This is going to be my next coarse of action. I already tested the dhcp within the vSwitch on the same ESX host. I created another VM on the same ESX Host as the DHCP server and booted it via PXE with a test PXELinux loader.

I plan on setting up the second adapter on the Vcenter server within the same native vLAN and install DHCP from there. This will provide probably be our permanent solution for DHCP in both of our ESX subnets (We have a half of each blade chassis setup as internal and half serving our DMZ VM's This solution is intended to provide provision of both. We will be adding probably 5 more chassis in the next 2 years. So an automated provisioning solution is needed to meet the growing environment.

Our environment is the opposite I am using DHCP to provision the servers only. The only other DHCP in our environment is in the user subnet that the developers workstations reside in. This is a very "Server" heavy environment. In that we have more than 3 times as many servers as workstations.

Hello,

I also PXEboot/install VMs and hosts from my systems.

I have a standalone DHCP server, well it is more than

DHCP but it is external to the ESX server.

I would try this combination without Vlan Tagging and

see if that solves the problem. If this works then I

would introduce one change at a time to see where the

break is. It could be the physical switch vlan or

even vlan tagging in the vSwitch. I think this may be

your only way of telling if it is one or the other.

I would also check the DHCP Server for DHCP related

messages, it could be that the DHCP server is not

responding correctly.

Just a thought. We considered having the DHCP server

inside ESX, but dismissed that as everything at the

site uses DHCP except for PDUs and the ESX servers

themselves.

Best regards,

Edward

0 Kudos
dinny
Expert
Expert

Hiya,

Not sure if it will help much - as I don't ever use the Native VLAN zz on the VM portgroups at all - but here is how the (working) Cisco IOS port is set up.

I use this port to PXE boot via the native VLAN zz to actually build the ESX server, once the ESX server is built I use it as my primary SC connection on vlan xx, and my backup vmotion connection on vlan yy.
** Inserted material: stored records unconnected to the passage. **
/-! ## The datapath -/

/-- R101: the rotator, both ends of its range included; it is the circular left rotate over the full width; and its two examples. -/
def Obligations.RotatorIsCircularOverTheFullWidth : Prop :=
  (∀ (w : Nat) (x : BitVec w) (r : Nat), r ≤ w →
    (r = 0 ∨ r = w → rotl x r = x)
    ∧ (r ≠ 0 → r ≠ w → rotl x r = x <<< r ||| x >>> (w - r))
    ∧ (∀ i, i < w → (rotl x r).getLsbD i = x.getLsbD ((i + (w - r)) % w)))
  ∧ rotl 0x80000001#32 1 = 0x00000003#32 ∧ rotl 0x12345678#32 15 = 0x2B3C091A#32

/-- 40_mixing.md, `finalMix32`: its five steps on every word; it is a bijection on 32-bit words, and fixes 0; and the examples. That
"xor>>s" is `h ^ (h >> s)` is the spec's own supply (log 9). -/
def Obligations.FinalMix32IsABijection : Prop :=
  (∀ h a b c d e : Word, a = h ^^^ (h >>> 16) → b = a * 0x85ebca6b#32 → c = b ^^^ (b >>> 13) → d = c * 0xc2b2ae35#32 →
    e = d ^^^ (d >>> 16) → finalMix32 h = e)
  ∧ Function.Bijective finalMix32 ∧ finalMix32 0#32 = 0#32
  ∧ finalMix32 1#32 = 0x514E28B7#32 ∧ finalMix32 0xFFFFFFFF#32 = 0x81F16F39#32

/-- 40_mixing.md, `finalMix64`: its five steps on every word; it is a bijection on 64-bit words, and fixes 0; and the example. Its
constants and shifts are the spec's own supply (log 9). -/
def Obligations.FinalMix64IsABijection : Prop :=
  (∀ k a b c d e : DWord, a = k ^^^ (k >>> 33) → b = a * 0xff51afd7ed558ccd#64 → c = b ^^^ (b >>> 33) →
    d = c * 0xc4ceb9fe1a85ec53#64 → e = d ^^^ (d >>> 33) → finalMix64 k = e)
  ∧ Function.Bijective finalMix64 ∧ finalMix64 0#64 = 0#64 ∧ finalMix64 1#64 = 0xB456BCFC34C2CB2C#64

/-- R64: byte `4j + i` of a block is bits `[8i+7 : 8i]` of its 32-bit word `j`, and byte `8j + i` those of its 64-bit word `j`. -/
def Obligations.BlockWordsAreLittleEndian : Prop :=
  (∀ (blk : List Byte) (j i : Nat), i < 4 → (blockWord32 blk j).extractLsb' (8 * i) 8 = blk.getD (4 * j + i) 0#8)
  ∧ (∀ (blk : List Byte) (j i : Nat), i < 8 → (blockWord64 blk j).extractLsb' (8 * i) 8 = blk.getD (8 * j + i) 0#8)

/-- R121, R122, R123: the block step, remainder step and finalize of `x86_32` on their bytes, and its result (R124 says also where
GET puts the bytes: another statement). What `shuffle`, `update` and `finalMix32` are on every operand, statements of their own say:
`ShuffleFollowsItsFormula`, `UpdateFollowsItsFormula`, `FinalMix32IsABijection`. -/
def Obligations.HasherOfX86_32 : Prop :=
  ∀ (h : Lanes) (b0 b1 b2 b3 : Byte) (size : DWord),
    blockStep .x86_32 h [b0, b1, b2, b3] = { h with
      h1 := (update (h.h1.setWidth 32) (b3 ++ b2 ++ b1 ++ b0 : BitVec 32) 0#32 0xcc9e2d51#32 0x1b873593#32 15 13
        0xe6546b64#32).setWidth 64 }
    ∧ remainder .x86_32 h [] = h
    ∧ remainder .x86_32 h [b0] = { h with
      h1 := (h.h1.setWidth 32 ^^^ shuffle (b0.setWidth 32) 0xcc9e2d51#32 0x1b873593#32 15).setWidth 64 }
    ∧ remainder .x86_32 h [b0, b1] = { h with
      h1 := (h.h1.setWidth 32 ^^^ shuffle ((b1 ++ b0 : BitVec 16).setWidth 32) 0xcc9e2d51#32 0x1b873593#32 15).setWidth 64 }
    ∧ remainder .x86_32 h [b0, b1, b2] = { h with
      h1 := (h.h1.setWidth 32 ^^^ shuffle ((b2 ++ b1 ++ b0 : BitVec 24).setWidth 32) 0xcc9e2d51#32 0x1b873593#32 15).setWidth 64 }
    ∧ finalize .x86_32 h size = { h with h1 := (finalMix32 (h.h1.setWidth 32 ^^^ size.setWidth 32)).setWidth 64 }
    ∧ result .x86_32 h =
      [h.h1.extractLsb' 0 8, h.h1.extractLsb' 8 8, h.h1.extractLsb' 16 8, h.h1.extractLsb' 24 8]
    ∧ resultWord .x86_32 h 0 = h.h1.setWidth 32
    ∧ resultWord .x86_32 h 1 = 0#32 ∧ resultWord .x86_32 h 2 = 0#32 ∧ resultWord .x86_32 h 3 = 0#32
i.e. I have two port groups set up on vSwitch0 - one on vlan xx for the SC and one on vlan yy for vmotion.

The zz native vlan is purely used by the PXE agent on the NIC at the initial ESX server build time. After build it is not used at all - ESX knows nothing about it.

interface GigabitEthernet pp/qq

description blah de blah.....

no ip address

no snmp trap link-status

switchport

switchport trunk encapsulation dot1q

switchport trunk native vlan zz

switchport trunk allowed vlan xx,zz,yy

switchport mode trunk

switchport nonegotiate

spanning-tree portfast trunk

Dinny

0 Kudos
moberle
Contributor
Contributor

TY Dinny

I have one question though. If your ESX host (the one that the UD toaster is on) doesnt have the native vlan defined in a vswitch. How is the UD toaster (sorry bad humour) VM seeing the Native vlan.
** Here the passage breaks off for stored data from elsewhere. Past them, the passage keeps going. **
-- ==== Sys2Proof/Laws/Effects.lean ====
section
/-! SUPPORT. The frame of the nine effects: what the body of a command leaves alone (10_state.md R22 to R25, 60_exceptions.md
R271). -/

namespace Sys2Proof.Machine

/-- The fields no command writes: the host's registers, the fault, the size of the memory and the host's side. -/
structure SameHostSide (s t : State) : Prop where
  ctrl : t.ctrl = s.ctrl
  addr : t.addr = s.addr
  len : t.len = s.len
  seed1Lo : t.seed1Lo = s.seed1Lo
  seed1Hi : t.seed1Hi = s.seed1Hi
  seed2Lo : t.seed2Lo = s.seed2Lo
  seed2Hi : t.seed2Hi = s.seed2Hi
  seed3 : t.seed3 = s.seed3
  seed4 : t.seed4 = s.seed4
  fault : t.fault = s.fault
  cause : t.cause = s.cause
  memLast : t.memLast = s.memLast
  pending : t.pending = s.pending
  replies : t.replies = s.replies

theorem SameHostSide.refl (s : State) : SameHostSide s s := by constructor <;> rfl

theorem SameHostSide.trans {s t u : State} (h : SameHostSide s t) (k : SameHostSide t u) : SameHostSide s u :=
  ⟨k.ctrl.trans h.ctrl, k.addr.trans h.addr, k.len.trans h.len, k.seed1Lo.trans h.seed1Lo, k.seed1Hi.trans h.seed1Hi,
    k.seed2Lo.trans h.seed2Lo, k.seed2Hi.trans h.seed2Hi, k.seed3.trans h.seed3, k.seed4.trans h.seed4,
    k.fault.trans h.fault, k.cause.trans h.cause, k.memLast.trans h.memLast, k.pending.trans h.pending,
    k.replies.trans h.replies⟩

theorem startBody_host (s : State) : SameHostSide s (startBody s) := by
  unfold startBody
  split <;> constructor <;> rfl

theorem absorb_host (data : List Byte) (s : State) : SameHostSide s (absorb data s) := by
  simp only [absorb, absorbWhole, submitBlocks_eq]
  split
  · constructor <;> rfl
  · split <;> constructor <;> rfl

theorem finishBody_host (s : State) : SameHostSide s (finishBody s) := by
  unfold finishBody foldBuffer
  split <;> constructor <;> rfl

theorem effectOf_host (i : Instr) (s : State) : SameHostSide s (effectOf i s) := by
  cases i
  · exact startBody_host s
  · exact absorb_host _ s
  · exact finishBody_host s
  · exact (startBody_host s).trans ((absorb_host _ _).trans (finishBody_host _))
  all_goals constructor <;> rfl

/-- `absorb` writes neither the phase, the variant nor the memory. -/
theorem absorb_keeps (data : List Byte) (s : State) :
    (absorb data s).phase = s.phase ∧ (absorb data s).avar = s.avar ∧ (absorb data s).mem = s.mem := by
  simp only [absorb, absorbWhole, submitBlocks_eq]
  split
  · exact ⟨rfl, rfl, rfl⟩
  · split <;> exact ⟨rfl, rfl, rfl⟩

/-- The fold of the buffer, with no case split: an empty remainder changes no lane (44_stream_commands.md R183). -/
theorem foldBuffer_eq (s : State) :
    foldBuffer s = { s with
      lanes := remainder s.avar s.lanes (bufRead s.buf s.count.toNat)
      size := s.size + s.count.setWidth 64
      count := 0#4 } := by
  unfold foldBuffer
  split
  · rfl
  · rename_i h
    have h : s.count = 0#4 := by simpa using h
    obtain ⟨⟩ := s
    simp only at h
    subst h
    simp

/-- FINISH in one update (R183). -/
theorem finishBody_eq (s : State) :
    finishBody s = { s with
      lanes := finalize s.avar (remainder s.avar s.lanes (bufRead s.buf s.count.toNat)) (s.size + s.count.setWidth 64)
      size := s.size + s.count.setWidth 64
      count := 0#4
      phase := .final } := by
  rw [finishBody, foldBuffer_eq]
  rfl

/-- Every effect but GET's leaves the data memory alone (10_state.md R37). -/
theorem effectOf_mem {i : Instr} (h : i ≠ .get) (s : State) : (effectOf i s).mem = s.mem := by
  have hs : (startBody s).mem = s.mem := by unfold startBody; split <;> rfl
  cases i
  · exact hs
  · exact (absorb_keeps _ s).2.2
  · show (finishBody s).mem = s.mem
    rw [finishBody_eq]
  · show (finishBody (putBody (startBody s))).mem = s.mem
    rw [finishBody_eq]
    exact (absorb_keeps _ _).2.2.trans hs
  · rfl
  · rfl
  · rfl
  · rfl
  · exact absurd rfl h

/-- A command raises `E_ILLEGAL_CMD` or `E_BAD_REG` never: those two are the bus's (60_exceptions.md R270). -/
theorem commandCause_ne {i : Instr} {s : State} {c : Cause} (h : commandCause i s = some c) :
    c ≠ .illegalCmd ∧ c ≠ .badReg := by
  have ho := mem_of_firstCause h
  simp only [List.mem_cons, List.not_mem_nil, or_false] at ho
  rcases ho with hc | hc | hc | hc
  · cases i <;> cases hp : s.phase <;> simp_all [phaseCause]
  · cases i <;> simp_all [countCause]
  · cases i <;> simp_all [operandCause]
  · unfold rangeCause at hc
    split at hc <;> simp_all

/-- A command that runs from a state without a fault and faults has done nothing else (60_exceptions.md R272). -/
theorem exec_raised {i : Instr} {s t : State} (hf : s.fault = false) (h : exec i s = .next t) (ht : t.fault = true) :
    ∃ c, commandCause i s = some c ∧ t = faulted (causeCode c) s := by
  rcases exec_cases h with ⟨h1, -⟩ | ⟨-, c, hc, rfl⟩ | ⟨-, -, rfl⟩
  · simp_all
  · exact ⟨c, hc, rfl⟩
  · have := (effectOf_host i s).fault
    simp_all

/-- A command that runs and does not fault has had its effect. -/
theorem exec_ran {i : Instr} {s t : State} (h : exec i s = .next t) (ht : t.fault = false) :
    s.fault = false ∧ commandCause i s = none ∧ t = effectOf i s := by
  rcases exec_cases h with ⟨h1, rfl⟩ | ⟨-, c, -, rfl⟩ | h
  · simp_all
  · simp at ht
  · exact h

end Sys2Proof.Machine
end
Maybe this is the part that I'm missing. I assumed that the vSwitch would drop the untagged packets since it wouldnt know what vlan to send them out on, because by default vswitches dont participate in vlan 0. I took that to mean they would not send untagged packets at all.

Am I incorrect in my understanding of that?

Sorry my ESX experience is limited so am flying by the seat of my pants here.

0 Kudos
dinny
Expert
Expert

Hiya,

My UDA app is a VM - but that is on a completely different vlan to the native vlan that I PXE boot on, and is different again to the vlan that the SC is on.

When the PXE agent on the ESX server NIC tries to PXE boot on vlan zz - the Cisco VLAN is set up to have IP forwarders to my DHCP servers - lets say the dhcp servers are on vlan ss?

I then have a dhcp scope set up (on my dhcp servers sitting on vlan ss) for vlan zz (that I am pxe booting on)

I then use the DHCP scope option 66 to give the IP address of my UDA app.

Lets say the UDA app is on VLAN tt.

(Which happens to be a portgroup for my VMs on my ESX server - but it could just as well be a standalone server)

The process is then as follows:

The unbuilt ESX server boots on native vlan zz

An ip forwarder statement on cisco passes the dhcp request from vlan zz to one of my (standalone) DHCP servers on vlan ss

One of theDHCP servers replies with an IP address on vlan zz

Once a dhcp lease has been negotiated, the dhcp scope option 66 tells my unbuilt ESX server to go to my UDA app (on vlan tt) to get it's PXE info.

Option 67 in the dhcp scope tells it what PXE file to use.

The build then commences, using a DHCP address on vlan zz, and getting the relevant kickstart data from the UDA server on vlan tt, using http or NFS, in the usual manner.

The irritating part is that when the ESX server is built I actually want the service console to be on VLAN xx and vmotion yy.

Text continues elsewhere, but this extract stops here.